Halling Cecilie, Raymond Tia, Brown Larry Steven, Ades Anne, Foglia Elizabeth E, Allen Emilie, Wyckoff Myra H
Division of Neonatology, Department of Pediatrics, Nationwide Children's Hospital, Columbus, OH, USA.
Division of Cardiac Critical Care, Department of Pediatrics, Medical City Children's Hospital, Dallas, TX, USA.
Resuscitation. 2021 Jan;158:236-242. doi: 10.1016/j.resuscitation.2020.10.007. Epub 2020 Oct 17.
Cardiopulmonary resuscitation (CPR) in the delivery room (DR) after birth is rare. We hypothesized that factors related to maternal, delivery, infant and resuscitation event characteristics associated with outcomes could be identified. We also hypothesized there would be substantial variation from the Neonatal Resuscitation Program (NRP) algorithm.
Retrospective review of all neonates receiving chest compressions in the DR from the AHA Get With The Guidelines-Resuscitation registry from 2001 to 2014. The primary outcome was return of spontaneous circulation (ROSC) in the DR. Secondary outcome was survival to hospital discharge. Descriptive statistics were used to characterize data. Odds ratios with confidence intervals were calculated as appropriate to compare survivors and non-survivors.
There were 1153 neonates who received chest compressions in the DR. ROSC was achieved in 968 (84%) newborns and 761 (66%) survived to hospital discharge. Fifty-one percent of the cohort received chest compressions without medications. Cardiac compressions were initiated within the first minute of life in 76% of the events, and prior to endotracheal intubation in 79% of the events. In univariate analysis, factors such as prematurity, number of endotracheal intubation attempts, increased time to first adrenaline dose, and CPR duration were associated with decreased odds of ROSC in the DR. Longer CPR duration was associated with decreased odds of ROSC in multivariate analysis.
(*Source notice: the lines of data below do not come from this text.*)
-- ==== Sys2Proof/Machine/Dispatch.lean ====
section
/-! DEFINITION. Every instruction's meaning, one arm per row of spec/opcode_table.json. -/

namespace Sys2Proof.Machine

-- Runs one instruction on the instance numbered by the state's `target`.
def exec (i : Instr) (s : State) : Host.Outcome State Fault Refusal :=
  match i with
  | .encBool v => Sys2Proof.Machine.execEncBool v s
  | .encU16 v => Sys2Proof.Machine.execEncU16 v s
  | .encS16 v => Sys2Proof.Machine.execEncS16 v s
  | .encChar c => Sys2Proof.Machine.execEncChar c s
  | .encU32 v => Sys2Proof.Machine.execEncU32 v s
  | .encS32 v => Sys2Proof.Machine.execEncS32 v s
  | .encU64 v => Sys2Proof.Machine.execEncU64 v s
  | .encS64 v => Sys2Proof.Machine.execEncS64 v s
  | .encF32 w => Sys2Proof.Machine.execEncF32 w s
  | .encF64 w => Sys2Proof.Machine.execEncF64 w s
  | .encText t => Sys2Proof.Machine.execEncText t s
  | .decBool => Sys2Proof.Machine.execDecBool s
  | .decU16 => Sys2Proof.Machine.execDecU16 s
  | .decS16 => Sys2Proof.Machine.execDecS16 s
  | .decChar => Sys2Proof.Machine.execDecChar s
  | .decU32 => Sys2Proof.Machine.execDecU32 s
  | .decS32 => Sys2Proof.Machine.execDecS32 s
  | .decU64 => Sys2Proof.Machine.execDecU64 s
  | .decS64 => Sys2Proof.Machine.execDecS64 s
  | .decF32 => Sys2Proof.Machine.execDecF32 s
  | .decF64 => Sys2Proof.Machine.execDecF64 s
  | .decText => Sys2Proof.Machine.execDecText s

end Sys2Proof.Machine
end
In this cohort of infants receiving chest compressions following delivery, recognizable pre-birth risk factors as well as resuscitation interventions associated with increased and decreased odds of achieving ROSC were identified. Chest compressions were frequently initiated in the first minute of the event and often prior to endotracheal intubation. Further investigations should focus on methods to decrease time to critical resuscitation interventions, such as successful endotracheal intubation and administration of the first dose of adrenaline, in order to improve DR-CPR outcomes.
出生后在产房(DR)进行心肺复苏(CPR)的情况很少见。我们假设可以识别出与产妇、分娩、婴儿以及复苏事件特征相关的、与结局有关的因素。我们还假设与新生儿复苏项目(NRP)算法会存在很大差异。
对2001年至2014年美国心脏协会“遵循指南-复苏”登记处中所有在产房接受胸外按压的新生儿进行回顾性研究。主要结局是在产房恢复自主循环(ROSC)。次要结局是存活至出院。使用描述性统计来描述数据。适当计算比值比及其置信区间以比较存活者和非存活者。
有1153例新生儿在产房接受了胸外按压。968例(84%)新生儿实现了ROSC,761例(66%)存活至出院。该队列中有51%的新生儿接受了无药物的胸外按压。76%的事件在出生后第一分钟内开始进行心脏按压,79%的事件在气管插管前开始。在单因素分析中,早产、气管插管尝试次数、首次给予肾上腺素的时间增加以及心肺复苏持续时间等因素与在产房实现ROSC的几率降低有关。在多因素分析中,较长的心肺复苏持续时间与ROSC几率降低有关。
在这个分娩后接受胸外按压的婴儿队列中,识别出了出生前可识别的危险因素以及与实现ROSC几率增加和降低相关的复苏干预措施。胸外按压通常在事件发生的第一分钟内开始,且常在气管插管前进行。进一步的研究应侧重于减少关键复苏干预措施(如成功气管插管和首次给予肾上腺素)的时间的方法,以改善产房心肺复苏的结局。